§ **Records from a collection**
*** Begin section ***
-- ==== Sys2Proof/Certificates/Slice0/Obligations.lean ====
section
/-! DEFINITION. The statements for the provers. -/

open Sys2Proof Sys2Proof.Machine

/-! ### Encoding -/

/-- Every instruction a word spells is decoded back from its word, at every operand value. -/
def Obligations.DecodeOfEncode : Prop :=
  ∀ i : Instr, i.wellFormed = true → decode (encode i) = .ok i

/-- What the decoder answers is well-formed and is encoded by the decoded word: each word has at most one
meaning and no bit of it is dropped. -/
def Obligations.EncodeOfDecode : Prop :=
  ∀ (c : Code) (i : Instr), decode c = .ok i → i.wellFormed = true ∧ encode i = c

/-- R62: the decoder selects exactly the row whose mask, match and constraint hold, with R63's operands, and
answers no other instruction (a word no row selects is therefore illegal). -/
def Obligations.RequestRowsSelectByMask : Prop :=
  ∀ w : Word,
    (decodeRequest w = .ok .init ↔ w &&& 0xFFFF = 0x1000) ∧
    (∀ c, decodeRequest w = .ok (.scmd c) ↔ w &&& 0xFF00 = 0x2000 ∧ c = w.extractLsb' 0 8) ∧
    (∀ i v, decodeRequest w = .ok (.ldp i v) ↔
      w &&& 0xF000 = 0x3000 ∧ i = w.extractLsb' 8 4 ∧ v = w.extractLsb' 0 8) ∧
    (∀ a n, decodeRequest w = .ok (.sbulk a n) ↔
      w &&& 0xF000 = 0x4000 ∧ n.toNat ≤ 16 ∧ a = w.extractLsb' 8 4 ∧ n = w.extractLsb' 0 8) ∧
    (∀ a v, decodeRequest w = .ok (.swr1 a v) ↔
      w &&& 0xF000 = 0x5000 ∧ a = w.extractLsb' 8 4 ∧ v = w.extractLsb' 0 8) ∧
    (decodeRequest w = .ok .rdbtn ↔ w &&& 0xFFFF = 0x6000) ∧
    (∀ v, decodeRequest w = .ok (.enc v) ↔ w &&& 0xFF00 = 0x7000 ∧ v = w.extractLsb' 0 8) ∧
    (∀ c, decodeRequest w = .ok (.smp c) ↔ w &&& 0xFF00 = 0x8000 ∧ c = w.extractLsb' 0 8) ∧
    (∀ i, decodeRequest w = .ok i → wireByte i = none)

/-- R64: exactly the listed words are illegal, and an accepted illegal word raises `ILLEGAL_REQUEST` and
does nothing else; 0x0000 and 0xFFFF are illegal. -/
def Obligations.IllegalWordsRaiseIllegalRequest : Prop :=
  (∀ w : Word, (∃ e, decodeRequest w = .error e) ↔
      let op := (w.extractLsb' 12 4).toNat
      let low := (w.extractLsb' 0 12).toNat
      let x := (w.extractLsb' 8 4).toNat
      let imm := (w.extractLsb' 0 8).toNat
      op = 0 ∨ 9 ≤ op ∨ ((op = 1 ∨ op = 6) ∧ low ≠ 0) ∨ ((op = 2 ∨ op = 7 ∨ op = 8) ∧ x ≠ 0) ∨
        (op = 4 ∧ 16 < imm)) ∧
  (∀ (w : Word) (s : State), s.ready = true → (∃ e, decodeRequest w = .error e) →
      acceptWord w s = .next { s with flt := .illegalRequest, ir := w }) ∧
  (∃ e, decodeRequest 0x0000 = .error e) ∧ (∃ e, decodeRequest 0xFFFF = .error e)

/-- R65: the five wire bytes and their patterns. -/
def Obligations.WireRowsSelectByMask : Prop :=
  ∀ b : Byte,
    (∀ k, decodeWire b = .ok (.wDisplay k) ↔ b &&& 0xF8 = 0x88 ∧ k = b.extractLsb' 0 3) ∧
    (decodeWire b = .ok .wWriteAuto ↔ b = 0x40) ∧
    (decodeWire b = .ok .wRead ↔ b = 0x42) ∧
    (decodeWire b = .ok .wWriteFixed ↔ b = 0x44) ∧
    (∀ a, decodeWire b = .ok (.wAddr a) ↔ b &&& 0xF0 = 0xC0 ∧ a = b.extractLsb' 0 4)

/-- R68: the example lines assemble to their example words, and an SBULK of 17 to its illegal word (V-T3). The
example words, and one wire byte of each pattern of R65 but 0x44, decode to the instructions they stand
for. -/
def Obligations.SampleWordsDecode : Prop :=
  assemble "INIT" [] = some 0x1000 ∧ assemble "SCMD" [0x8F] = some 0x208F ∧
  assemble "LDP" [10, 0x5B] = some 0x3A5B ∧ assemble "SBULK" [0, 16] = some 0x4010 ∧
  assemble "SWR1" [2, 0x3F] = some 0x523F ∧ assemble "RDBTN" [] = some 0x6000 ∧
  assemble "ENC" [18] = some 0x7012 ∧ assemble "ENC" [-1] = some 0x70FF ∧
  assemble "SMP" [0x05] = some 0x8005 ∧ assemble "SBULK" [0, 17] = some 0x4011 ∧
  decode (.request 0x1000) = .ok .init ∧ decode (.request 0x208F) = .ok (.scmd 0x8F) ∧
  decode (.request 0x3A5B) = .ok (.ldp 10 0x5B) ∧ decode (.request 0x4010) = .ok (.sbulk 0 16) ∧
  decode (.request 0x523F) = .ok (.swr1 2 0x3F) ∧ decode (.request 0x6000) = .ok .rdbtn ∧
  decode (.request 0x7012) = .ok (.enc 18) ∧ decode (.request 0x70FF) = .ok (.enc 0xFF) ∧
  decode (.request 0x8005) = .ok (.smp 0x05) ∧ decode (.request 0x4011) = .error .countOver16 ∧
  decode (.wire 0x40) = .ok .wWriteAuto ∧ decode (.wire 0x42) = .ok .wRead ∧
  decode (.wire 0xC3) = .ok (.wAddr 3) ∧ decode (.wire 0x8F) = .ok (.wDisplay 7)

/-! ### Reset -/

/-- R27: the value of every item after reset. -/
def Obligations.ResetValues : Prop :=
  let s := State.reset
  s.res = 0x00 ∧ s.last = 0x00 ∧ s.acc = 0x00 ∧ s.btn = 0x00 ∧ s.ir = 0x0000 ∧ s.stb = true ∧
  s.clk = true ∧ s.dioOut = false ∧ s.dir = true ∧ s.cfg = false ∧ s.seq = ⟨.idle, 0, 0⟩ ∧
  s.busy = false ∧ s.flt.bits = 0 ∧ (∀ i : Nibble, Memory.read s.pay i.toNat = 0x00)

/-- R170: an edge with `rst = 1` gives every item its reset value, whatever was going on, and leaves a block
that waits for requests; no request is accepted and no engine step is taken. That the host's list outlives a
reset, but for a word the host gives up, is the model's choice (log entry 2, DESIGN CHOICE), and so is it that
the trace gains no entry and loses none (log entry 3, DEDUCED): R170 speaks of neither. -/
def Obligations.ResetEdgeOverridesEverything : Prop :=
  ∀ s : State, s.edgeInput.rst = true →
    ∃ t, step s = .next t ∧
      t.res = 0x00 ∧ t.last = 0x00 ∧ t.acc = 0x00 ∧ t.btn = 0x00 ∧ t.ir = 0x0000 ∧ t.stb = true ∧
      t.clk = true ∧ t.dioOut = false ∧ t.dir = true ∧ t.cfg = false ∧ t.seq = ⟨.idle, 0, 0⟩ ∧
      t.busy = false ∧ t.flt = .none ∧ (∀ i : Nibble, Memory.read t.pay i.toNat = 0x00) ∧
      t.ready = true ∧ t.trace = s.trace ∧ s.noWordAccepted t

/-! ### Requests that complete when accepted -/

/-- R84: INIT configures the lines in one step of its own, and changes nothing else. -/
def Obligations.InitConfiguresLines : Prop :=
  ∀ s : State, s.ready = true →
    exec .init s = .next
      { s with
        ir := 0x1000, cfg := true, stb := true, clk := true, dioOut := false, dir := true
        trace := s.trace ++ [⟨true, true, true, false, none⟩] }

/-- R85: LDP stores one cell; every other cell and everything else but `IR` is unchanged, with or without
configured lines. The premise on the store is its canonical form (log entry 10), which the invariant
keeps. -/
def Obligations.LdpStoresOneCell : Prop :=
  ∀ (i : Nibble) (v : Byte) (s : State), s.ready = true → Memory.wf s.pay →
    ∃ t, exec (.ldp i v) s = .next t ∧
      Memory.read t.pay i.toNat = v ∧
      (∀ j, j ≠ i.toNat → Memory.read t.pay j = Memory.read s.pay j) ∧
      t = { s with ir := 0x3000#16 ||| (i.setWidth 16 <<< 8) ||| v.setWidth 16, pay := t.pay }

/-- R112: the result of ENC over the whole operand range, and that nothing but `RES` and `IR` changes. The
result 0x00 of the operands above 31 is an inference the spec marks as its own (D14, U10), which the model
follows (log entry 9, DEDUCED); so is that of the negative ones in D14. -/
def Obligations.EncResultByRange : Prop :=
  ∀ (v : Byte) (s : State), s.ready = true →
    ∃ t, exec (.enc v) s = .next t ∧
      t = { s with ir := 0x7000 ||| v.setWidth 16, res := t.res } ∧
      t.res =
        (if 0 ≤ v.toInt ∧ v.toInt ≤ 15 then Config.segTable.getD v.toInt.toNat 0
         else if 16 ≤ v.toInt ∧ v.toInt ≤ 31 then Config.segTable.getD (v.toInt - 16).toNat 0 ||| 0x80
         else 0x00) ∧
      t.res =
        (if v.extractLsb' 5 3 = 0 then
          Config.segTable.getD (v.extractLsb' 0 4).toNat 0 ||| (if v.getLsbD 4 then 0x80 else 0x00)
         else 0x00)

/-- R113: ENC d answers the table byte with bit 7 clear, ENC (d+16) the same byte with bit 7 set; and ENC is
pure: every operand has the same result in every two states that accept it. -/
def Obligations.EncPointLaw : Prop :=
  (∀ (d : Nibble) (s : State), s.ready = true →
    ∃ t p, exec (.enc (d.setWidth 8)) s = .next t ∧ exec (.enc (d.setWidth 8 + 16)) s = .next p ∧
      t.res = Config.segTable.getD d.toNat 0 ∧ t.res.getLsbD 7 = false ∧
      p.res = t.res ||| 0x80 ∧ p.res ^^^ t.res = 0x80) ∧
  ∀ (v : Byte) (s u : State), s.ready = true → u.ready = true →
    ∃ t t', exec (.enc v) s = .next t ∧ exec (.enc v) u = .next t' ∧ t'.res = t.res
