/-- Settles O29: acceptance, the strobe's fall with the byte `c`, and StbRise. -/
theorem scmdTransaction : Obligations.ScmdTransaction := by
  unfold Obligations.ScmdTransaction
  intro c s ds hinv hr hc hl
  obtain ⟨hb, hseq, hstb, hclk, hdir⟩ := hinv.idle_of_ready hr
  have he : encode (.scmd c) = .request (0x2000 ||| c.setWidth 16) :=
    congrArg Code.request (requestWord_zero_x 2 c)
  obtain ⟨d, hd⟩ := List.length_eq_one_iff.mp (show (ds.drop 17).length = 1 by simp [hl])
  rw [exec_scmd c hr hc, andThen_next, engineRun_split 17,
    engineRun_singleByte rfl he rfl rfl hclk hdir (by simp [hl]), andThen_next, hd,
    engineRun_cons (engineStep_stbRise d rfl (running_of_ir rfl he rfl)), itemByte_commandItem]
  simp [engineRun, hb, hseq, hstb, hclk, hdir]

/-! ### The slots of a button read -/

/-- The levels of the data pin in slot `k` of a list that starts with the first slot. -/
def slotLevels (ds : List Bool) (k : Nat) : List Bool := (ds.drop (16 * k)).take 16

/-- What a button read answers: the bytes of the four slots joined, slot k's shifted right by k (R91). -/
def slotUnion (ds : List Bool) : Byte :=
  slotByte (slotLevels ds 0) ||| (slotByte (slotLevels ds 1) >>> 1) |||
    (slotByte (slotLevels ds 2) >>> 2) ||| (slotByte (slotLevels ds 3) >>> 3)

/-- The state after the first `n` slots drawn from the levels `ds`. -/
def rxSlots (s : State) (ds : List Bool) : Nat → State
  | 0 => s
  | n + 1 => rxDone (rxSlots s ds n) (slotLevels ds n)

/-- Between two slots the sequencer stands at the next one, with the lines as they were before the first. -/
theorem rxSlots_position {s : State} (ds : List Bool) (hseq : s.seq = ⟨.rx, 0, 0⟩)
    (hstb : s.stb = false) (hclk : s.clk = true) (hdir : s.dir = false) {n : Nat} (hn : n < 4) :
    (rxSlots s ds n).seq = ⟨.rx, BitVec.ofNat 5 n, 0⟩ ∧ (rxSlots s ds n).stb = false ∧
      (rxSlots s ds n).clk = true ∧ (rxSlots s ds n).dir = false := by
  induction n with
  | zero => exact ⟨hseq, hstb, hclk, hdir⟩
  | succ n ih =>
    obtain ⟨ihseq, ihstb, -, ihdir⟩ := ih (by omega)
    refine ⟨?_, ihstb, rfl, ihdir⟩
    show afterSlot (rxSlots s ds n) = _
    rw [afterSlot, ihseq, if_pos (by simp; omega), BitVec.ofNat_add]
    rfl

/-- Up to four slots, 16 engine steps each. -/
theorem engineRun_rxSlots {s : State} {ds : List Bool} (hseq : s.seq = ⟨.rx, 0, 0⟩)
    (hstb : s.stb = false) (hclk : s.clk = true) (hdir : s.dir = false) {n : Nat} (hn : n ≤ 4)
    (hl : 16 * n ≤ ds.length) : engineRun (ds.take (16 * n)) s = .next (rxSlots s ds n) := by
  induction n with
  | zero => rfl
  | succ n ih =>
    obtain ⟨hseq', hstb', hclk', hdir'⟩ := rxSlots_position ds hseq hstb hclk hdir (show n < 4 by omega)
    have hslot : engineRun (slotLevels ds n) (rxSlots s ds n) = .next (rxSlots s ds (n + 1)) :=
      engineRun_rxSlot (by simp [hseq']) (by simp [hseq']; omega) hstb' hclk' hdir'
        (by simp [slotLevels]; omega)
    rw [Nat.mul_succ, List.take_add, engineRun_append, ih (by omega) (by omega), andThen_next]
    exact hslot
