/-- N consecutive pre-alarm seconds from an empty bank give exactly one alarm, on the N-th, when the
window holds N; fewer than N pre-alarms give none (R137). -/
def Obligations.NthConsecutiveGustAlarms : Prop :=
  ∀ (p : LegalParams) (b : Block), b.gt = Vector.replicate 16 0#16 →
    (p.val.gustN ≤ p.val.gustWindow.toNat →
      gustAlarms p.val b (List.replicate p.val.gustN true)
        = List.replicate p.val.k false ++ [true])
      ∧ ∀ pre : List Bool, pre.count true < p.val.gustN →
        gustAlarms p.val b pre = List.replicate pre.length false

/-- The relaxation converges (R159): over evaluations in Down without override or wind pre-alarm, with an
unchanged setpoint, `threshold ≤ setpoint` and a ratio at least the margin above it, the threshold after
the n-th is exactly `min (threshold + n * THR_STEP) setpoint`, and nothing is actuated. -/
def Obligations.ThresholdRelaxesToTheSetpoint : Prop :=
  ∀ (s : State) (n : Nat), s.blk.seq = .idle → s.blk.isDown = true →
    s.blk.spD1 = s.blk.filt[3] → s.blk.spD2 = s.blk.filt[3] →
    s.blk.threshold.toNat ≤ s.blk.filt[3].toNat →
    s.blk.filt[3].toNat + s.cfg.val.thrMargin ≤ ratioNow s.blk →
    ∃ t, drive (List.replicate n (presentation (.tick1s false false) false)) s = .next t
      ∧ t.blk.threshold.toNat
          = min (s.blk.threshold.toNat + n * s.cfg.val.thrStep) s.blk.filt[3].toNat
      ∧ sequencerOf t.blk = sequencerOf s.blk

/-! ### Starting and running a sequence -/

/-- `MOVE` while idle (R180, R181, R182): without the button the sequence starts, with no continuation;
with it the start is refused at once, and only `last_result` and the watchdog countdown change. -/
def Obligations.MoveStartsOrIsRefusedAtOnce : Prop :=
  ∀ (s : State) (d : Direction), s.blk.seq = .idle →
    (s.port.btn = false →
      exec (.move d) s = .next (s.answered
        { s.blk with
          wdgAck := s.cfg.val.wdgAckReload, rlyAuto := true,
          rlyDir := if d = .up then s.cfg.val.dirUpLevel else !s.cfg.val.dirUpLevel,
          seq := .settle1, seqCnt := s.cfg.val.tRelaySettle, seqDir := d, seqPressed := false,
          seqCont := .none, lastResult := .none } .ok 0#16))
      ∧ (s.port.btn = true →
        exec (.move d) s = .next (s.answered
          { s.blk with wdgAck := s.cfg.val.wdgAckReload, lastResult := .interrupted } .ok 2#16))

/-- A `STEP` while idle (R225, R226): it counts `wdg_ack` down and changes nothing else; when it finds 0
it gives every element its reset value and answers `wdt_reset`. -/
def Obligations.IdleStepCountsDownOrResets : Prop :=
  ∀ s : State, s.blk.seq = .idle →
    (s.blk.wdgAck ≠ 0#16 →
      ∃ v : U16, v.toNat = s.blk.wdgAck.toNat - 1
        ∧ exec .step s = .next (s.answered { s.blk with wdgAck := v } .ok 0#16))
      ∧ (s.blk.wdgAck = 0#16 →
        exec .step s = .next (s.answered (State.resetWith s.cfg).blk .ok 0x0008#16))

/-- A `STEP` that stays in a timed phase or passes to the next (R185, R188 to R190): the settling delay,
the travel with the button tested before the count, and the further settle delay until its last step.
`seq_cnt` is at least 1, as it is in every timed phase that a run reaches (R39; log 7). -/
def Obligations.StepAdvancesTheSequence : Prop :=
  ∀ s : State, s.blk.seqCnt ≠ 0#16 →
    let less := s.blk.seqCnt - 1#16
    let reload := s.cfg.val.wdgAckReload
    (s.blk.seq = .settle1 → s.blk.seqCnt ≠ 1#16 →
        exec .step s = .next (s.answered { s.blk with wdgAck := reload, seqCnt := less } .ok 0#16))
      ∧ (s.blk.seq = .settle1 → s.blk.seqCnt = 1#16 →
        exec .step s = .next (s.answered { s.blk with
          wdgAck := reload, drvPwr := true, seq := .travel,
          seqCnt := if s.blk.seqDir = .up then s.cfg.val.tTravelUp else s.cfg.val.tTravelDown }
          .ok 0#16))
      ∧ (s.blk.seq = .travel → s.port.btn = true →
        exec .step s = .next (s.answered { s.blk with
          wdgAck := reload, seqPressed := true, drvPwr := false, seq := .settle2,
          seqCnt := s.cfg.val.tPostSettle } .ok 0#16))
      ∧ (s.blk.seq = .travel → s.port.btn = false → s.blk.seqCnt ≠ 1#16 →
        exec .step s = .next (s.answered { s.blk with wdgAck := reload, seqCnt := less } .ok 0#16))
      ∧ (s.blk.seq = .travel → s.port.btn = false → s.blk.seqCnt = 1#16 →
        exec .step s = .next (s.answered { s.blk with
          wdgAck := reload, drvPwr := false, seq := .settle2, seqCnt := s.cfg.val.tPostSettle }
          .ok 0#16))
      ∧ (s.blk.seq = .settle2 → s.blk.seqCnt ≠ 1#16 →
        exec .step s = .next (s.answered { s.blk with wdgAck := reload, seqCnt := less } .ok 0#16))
*** End section ***
§ **EXERCISE AIM**
Please show all lines from the entries that contain the word "wWriteAuto".

§ **SOLVED EXERCISE**
    (decodeWire b = .ok .wWriteAuto ↔ b = 0x40) ∧
  decode (.wire 0x40) = .ok .wWriteAuto ∧ decode (.wire 0x42) = .ok .wRead ∧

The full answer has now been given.